◆ Task description
Copy out the lines of the records below, and only those lines, from the one with "-- ==== Sys2Proof/Syntax.lean" through the one with "out of them -/", exactly as they appear.

◆ Collected data
►
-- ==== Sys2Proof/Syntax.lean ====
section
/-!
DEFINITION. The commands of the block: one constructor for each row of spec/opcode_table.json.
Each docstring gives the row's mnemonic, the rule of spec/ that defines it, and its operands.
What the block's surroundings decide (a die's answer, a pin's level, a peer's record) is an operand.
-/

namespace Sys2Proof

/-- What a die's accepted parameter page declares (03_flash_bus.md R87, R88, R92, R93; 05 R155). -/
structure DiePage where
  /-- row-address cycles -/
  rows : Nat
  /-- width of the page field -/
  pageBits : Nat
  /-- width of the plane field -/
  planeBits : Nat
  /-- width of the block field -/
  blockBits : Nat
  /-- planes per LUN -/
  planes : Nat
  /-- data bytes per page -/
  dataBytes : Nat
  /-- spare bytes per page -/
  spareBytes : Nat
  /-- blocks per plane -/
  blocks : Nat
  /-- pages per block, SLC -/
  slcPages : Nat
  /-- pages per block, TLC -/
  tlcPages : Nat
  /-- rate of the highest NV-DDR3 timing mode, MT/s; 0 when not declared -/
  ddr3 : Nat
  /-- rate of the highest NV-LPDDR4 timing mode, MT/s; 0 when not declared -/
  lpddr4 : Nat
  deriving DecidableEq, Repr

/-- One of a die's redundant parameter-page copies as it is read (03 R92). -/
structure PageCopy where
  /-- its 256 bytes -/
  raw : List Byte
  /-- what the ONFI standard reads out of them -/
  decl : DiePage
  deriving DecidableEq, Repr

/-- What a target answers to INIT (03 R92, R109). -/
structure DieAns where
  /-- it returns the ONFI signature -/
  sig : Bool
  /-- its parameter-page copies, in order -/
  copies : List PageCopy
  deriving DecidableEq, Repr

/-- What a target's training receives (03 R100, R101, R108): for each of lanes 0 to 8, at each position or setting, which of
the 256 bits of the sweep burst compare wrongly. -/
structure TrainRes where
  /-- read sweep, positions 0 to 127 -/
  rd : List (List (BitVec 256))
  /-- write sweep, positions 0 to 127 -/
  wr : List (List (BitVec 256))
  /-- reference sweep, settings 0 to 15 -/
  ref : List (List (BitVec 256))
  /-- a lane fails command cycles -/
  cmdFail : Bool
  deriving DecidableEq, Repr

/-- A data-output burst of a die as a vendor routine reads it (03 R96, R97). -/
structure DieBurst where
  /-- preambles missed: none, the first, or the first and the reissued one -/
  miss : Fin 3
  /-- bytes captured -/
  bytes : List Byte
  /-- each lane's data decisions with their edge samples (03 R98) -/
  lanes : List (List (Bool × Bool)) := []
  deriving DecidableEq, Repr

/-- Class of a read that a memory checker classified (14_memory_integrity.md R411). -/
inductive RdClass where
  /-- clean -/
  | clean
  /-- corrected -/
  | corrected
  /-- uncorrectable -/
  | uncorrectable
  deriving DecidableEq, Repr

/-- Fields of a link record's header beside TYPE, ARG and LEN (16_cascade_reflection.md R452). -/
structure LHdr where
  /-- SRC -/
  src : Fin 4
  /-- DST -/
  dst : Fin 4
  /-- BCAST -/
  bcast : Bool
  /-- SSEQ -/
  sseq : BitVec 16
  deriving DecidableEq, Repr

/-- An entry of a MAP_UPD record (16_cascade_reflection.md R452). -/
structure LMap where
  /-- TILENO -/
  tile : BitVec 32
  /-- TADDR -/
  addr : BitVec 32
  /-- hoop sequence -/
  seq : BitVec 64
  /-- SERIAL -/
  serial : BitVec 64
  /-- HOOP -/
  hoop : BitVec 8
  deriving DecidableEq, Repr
◄
►
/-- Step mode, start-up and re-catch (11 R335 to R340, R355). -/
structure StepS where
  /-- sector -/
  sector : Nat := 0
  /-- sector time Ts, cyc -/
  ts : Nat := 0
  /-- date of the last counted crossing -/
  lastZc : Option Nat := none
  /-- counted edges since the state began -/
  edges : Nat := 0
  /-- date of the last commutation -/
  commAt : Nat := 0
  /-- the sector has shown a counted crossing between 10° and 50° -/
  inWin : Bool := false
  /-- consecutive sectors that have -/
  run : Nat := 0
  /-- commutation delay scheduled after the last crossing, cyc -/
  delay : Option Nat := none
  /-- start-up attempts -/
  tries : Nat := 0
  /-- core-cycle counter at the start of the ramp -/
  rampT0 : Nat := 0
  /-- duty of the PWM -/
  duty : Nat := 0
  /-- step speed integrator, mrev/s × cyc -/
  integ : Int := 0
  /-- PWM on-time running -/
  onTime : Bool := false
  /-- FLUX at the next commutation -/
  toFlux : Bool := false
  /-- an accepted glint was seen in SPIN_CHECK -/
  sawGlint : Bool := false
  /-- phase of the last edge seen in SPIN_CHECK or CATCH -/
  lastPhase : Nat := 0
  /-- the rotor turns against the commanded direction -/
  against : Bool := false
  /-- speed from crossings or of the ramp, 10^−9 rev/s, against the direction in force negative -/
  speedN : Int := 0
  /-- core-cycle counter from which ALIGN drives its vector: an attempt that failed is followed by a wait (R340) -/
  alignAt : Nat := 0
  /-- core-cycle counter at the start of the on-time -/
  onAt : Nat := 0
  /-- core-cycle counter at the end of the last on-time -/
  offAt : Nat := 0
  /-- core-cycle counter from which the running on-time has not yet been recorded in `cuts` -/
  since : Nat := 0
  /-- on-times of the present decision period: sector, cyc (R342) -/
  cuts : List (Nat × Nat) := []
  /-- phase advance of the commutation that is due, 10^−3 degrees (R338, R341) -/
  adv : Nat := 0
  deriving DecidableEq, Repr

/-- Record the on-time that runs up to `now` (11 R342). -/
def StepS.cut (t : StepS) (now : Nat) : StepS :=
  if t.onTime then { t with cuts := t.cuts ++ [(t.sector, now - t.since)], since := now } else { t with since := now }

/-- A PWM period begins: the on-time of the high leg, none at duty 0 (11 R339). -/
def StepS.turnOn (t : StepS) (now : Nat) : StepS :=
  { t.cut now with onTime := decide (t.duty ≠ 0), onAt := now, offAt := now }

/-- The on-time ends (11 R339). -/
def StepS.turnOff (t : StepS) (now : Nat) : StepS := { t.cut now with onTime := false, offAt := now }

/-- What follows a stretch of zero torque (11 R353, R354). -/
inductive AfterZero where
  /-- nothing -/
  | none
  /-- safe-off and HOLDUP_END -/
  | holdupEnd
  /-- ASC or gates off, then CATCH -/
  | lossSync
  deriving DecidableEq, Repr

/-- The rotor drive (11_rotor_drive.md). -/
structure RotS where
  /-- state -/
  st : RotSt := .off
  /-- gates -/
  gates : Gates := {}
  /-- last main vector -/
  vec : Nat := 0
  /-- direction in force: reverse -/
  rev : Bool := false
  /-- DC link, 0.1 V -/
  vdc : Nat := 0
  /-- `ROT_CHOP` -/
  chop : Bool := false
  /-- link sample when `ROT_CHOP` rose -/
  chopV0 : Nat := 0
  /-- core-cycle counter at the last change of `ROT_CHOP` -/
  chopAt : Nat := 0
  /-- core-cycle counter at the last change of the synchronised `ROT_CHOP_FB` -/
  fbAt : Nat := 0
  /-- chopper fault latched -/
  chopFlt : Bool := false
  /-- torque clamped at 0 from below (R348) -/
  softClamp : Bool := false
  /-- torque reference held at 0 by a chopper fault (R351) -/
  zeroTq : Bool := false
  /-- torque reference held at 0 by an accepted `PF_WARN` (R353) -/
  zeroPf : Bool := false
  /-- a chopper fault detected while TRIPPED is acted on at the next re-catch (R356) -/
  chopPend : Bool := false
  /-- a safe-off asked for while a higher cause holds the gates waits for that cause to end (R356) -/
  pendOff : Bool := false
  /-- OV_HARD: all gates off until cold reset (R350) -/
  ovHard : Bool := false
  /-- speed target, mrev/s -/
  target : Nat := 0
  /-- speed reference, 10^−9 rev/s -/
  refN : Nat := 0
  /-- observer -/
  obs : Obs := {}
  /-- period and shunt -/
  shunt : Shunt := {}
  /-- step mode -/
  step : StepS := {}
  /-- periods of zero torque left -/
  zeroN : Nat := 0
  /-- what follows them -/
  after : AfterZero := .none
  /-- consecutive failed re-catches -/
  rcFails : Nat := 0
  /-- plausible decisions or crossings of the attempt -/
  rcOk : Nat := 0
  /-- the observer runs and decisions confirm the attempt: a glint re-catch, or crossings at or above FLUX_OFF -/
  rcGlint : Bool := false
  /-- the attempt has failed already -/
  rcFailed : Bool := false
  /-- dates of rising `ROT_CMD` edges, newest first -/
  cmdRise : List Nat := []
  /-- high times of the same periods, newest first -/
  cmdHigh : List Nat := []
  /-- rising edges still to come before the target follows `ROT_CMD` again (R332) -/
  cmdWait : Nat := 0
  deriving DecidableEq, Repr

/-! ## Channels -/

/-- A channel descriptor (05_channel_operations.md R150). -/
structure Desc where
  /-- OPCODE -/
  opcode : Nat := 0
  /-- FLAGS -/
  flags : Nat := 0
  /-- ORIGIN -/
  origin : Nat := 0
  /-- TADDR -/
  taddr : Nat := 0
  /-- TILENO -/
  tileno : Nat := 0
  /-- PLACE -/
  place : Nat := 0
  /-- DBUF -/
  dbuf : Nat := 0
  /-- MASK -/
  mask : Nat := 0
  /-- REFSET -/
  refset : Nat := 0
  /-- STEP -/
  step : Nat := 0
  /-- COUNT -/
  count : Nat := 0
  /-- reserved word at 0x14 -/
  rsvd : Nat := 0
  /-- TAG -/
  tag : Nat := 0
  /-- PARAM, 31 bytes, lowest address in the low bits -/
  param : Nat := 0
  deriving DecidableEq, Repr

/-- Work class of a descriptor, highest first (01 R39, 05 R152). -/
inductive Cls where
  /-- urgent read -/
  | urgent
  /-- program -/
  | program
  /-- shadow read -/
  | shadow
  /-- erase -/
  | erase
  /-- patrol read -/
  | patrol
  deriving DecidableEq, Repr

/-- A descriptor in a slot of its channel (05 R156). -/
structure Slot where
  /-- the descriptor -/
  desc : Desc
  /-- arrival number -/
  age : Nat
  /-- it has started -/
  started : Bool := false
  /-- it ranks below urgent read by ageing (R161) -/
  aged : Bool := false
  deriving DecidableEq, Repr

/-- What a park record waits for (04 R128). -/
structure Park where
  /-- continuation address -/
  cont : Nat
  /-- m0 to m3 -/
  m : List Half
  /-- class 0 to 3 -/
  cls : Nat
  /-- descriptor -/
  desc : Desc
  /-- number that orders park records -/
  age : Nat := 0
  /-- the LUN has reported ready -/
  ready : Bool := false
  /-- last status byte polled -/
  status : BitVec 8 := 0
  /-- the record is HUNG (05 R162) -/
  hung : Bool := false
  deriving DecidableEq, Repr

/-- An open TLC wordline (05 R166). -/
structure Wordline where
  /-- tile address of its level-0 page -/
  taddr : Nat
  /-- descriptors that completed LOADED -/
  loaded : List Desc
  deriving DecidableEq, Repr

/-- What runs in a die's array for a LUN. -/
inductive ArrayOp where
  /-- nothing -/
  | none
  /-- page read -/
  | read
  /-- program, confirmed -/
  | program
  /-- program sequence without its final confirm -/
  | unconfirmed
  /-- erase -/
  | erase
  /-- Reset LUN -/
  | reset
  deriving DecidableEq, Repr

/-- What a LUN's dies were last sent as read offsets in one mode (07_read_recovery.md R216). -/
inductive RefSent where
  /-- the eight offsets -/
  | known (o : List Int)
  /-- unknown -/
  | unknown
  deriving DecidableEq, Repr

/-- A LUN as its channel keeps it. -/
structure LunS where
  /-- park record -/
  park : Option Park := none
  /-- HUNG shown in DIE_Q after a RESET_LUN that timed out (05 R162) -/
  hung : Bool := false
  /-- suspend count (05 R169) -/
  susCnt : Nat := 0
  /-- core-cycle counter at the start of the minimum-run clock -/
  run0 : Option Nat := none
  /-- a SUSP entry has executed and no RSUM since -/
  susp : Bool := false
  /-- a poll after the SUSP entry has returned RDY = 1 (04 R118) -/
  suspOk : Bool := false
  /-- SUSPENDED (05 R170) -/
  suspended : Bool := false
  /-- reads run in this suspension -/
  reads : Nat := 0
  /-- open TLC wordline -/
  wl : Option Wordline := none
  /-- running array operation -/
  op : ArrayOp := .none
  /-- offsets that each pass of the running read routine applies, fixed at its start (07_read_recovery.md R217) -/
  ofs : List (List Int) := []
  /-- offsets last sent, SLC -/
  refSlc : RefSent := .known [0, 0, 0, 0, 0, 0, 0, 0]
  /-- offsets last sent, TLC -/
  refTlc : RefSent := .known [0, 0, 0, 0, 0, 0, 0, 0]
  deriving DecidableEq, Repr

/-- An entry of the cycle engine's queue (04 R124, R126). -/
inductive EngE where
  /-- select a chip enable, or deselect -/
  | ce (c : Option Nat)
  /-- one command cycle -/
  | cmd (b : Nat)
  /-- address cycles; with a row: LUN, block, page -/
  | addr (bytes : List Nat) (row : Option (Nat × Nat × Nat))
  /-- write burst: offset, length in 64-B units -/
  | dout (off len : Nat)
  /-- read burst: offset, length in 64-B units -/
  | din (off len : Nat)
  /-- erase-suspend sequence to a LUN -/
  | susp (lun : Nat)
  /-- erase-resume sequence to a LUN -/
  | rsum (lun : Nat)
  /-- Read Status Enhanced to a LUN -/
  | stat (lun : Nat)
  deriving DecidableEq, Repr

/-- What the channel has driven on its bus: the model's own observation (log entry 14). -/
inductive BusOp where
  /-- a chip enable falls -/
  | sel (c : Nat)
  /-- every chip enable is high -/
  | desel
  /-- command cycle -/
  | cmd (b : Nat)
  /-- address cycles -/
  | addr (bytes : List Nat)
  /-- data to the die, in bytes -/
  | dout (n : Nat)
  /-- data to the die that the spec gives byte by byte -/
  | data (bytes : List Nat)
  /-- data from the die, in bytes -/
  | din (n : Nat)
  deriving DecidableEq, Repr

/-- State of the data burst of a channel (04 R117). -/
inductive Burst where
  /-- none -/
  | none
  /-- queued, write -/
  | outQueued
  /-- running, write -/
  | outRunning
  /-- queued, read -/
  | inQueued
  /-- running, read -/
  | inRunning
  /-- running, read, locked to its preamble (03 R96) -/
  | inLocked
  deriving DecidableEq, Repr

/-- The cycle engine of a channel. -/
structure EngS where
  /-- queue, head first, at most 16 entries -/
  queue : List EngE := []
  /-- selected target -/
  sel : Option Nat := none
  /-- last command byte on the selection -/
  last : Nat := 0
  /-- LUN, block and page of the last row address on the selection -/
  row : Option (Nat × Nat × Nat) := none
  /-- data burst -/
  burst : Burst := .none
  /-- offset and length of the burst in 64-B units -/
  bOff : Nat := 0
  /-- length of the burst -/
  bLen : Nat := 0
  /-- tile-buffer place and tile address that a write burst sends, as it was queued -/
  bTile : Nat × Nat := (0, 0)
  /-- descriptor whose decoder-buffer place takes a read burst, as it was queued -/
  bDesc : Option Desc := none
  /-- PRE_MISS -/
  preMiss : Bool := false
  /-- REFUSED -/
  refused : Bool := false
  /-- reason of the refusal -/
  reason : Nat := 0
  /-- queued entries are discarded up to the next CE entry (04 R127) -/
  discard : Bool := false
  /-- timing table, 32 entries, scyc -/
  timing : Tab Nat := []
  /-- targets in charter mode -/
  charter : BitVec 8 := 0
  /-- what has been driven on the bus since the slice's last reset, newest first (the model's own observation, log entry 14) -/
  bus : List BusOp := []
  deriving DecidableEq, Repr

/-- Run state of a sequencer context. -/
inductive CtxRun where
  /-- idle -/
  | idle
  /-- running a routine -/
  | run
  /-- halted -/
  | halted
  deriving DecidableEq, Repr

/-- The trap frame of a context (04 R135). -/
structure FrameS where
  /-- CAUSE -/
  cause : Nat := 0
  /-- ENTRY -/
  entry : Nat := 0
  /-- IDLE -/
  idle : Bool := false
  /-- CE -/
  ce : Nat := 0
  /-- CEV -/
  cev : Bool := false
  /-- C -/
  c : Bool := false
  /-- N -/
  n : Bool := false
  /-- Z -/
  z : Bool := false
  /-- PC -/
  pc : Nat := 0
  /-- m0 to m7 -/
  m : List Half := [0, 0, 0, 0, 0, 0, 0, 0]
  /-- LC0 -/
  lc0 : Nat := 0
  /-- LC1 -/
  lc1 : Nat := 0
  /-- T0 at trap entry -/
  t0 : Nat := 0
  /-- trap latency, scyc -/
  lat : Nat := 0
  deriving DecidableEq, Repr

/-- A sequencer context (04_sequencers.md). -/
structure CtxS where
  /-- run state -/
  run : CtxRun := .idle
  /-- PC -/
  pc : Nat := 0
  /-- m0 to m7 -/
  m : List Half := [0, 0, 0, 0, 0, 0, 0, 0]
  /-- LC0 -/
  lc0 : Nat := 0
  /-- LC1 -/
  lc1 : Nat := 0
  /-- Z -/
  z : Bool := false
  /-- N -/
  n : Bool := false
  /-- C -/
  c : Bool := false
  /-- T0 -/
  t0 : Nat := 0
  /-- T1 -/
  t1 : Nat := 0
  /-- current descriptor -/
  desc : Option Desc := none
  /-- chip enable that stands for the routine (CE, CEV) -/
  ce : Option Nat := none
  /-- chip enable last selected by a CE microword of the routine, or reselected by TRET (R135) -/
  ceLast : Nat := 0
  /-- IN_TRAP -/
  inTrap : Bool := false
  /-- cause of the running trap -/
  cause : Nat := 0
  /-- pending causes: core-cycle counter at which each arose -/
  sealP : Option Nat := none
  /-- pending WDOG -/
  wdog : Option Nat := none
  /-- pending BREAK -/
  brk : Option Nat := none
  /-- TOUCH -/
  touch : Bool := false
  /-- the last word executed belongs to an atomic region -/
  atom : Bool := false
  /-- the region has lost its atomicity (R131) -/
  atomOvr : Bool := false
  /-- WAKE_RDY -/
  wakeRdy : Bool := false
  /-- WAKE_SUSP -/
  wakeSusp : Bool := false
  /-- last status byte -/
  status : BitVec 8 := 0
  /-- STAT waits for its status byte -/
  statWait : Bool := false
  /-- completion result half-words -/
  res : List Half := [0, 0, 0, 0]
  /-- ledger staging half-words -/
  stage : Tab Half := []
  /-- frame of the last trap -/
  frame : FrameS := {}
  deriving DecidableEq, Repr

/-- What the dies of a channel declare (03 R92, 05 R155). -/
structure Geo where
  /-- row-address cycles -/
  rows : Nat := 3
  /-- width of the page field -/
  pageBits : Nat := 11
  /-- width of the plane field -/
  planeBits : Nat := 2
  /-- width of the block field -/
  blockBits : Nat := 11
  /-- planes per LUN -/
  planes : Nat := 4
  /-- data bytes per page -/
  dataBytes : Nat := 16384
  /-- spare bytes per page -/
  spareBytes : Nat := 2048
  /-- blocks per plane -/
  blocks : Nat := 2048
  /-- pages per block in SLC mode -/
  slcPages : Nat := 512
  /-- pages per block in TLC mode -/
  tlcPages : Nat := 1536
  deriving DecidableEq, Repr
◄
◆ Response to this exercise
-- ==== Sys2Proof/Syntax.lean ====
section
/-!
DEFINITION. The commands of the block: one constructor for each row of spec/opcode_table.json.
Each docstring gives the row's mnemonic, the rule of spec/ that defines it, and its operands.
What the block's surroundings decide (a die's answer, a pin's level, a peer's record) is an operand.
-/

namespace Sys2Proof

/-- What a die's accepted parameter page declares (03_flash_bus.md R87, R88, R92, R93; 05 R155). -/
structure DiePage where
  /-- row-address cycles -/
  rows : Nat
  /-- width of the page field -/
  pageBits : Nat
  /-- width of the plane field -/
  planeBits : Nat
  /-- width of the block field -/
  blockBits : Nat
  /-- planes per LUN -/
  planes : Nat
  /-- data bytes per page -/
  dataBytes : Nat
  /-- spare bytes per page -/
  spareBytes : Nat
  /-- blocks per plane -/
  blocks : Nat
  /-- pages per block, SLC -/
  slcPages : Nat
  /-- pages per block, TLC -/
  tlcPages : Nat
  /-- rate of the highest NV-DDR3 timing mode, MT/s; 0 when not declared -/
  ddr3 : Nat
  /-- rate of the highest NV-LPDDR4 timing mode, MT/s; 0 when not declared -/
  lpddr4 : Nat
  deriving DecidableEq, Repr

/-- One of a die's redundant parameter-page copies as it is read (03 R92). -/
structure PageCopy where
  /-- its 256 bytes -/
  raw : List Byte
  /-- what the ONFI standard reads out of them -/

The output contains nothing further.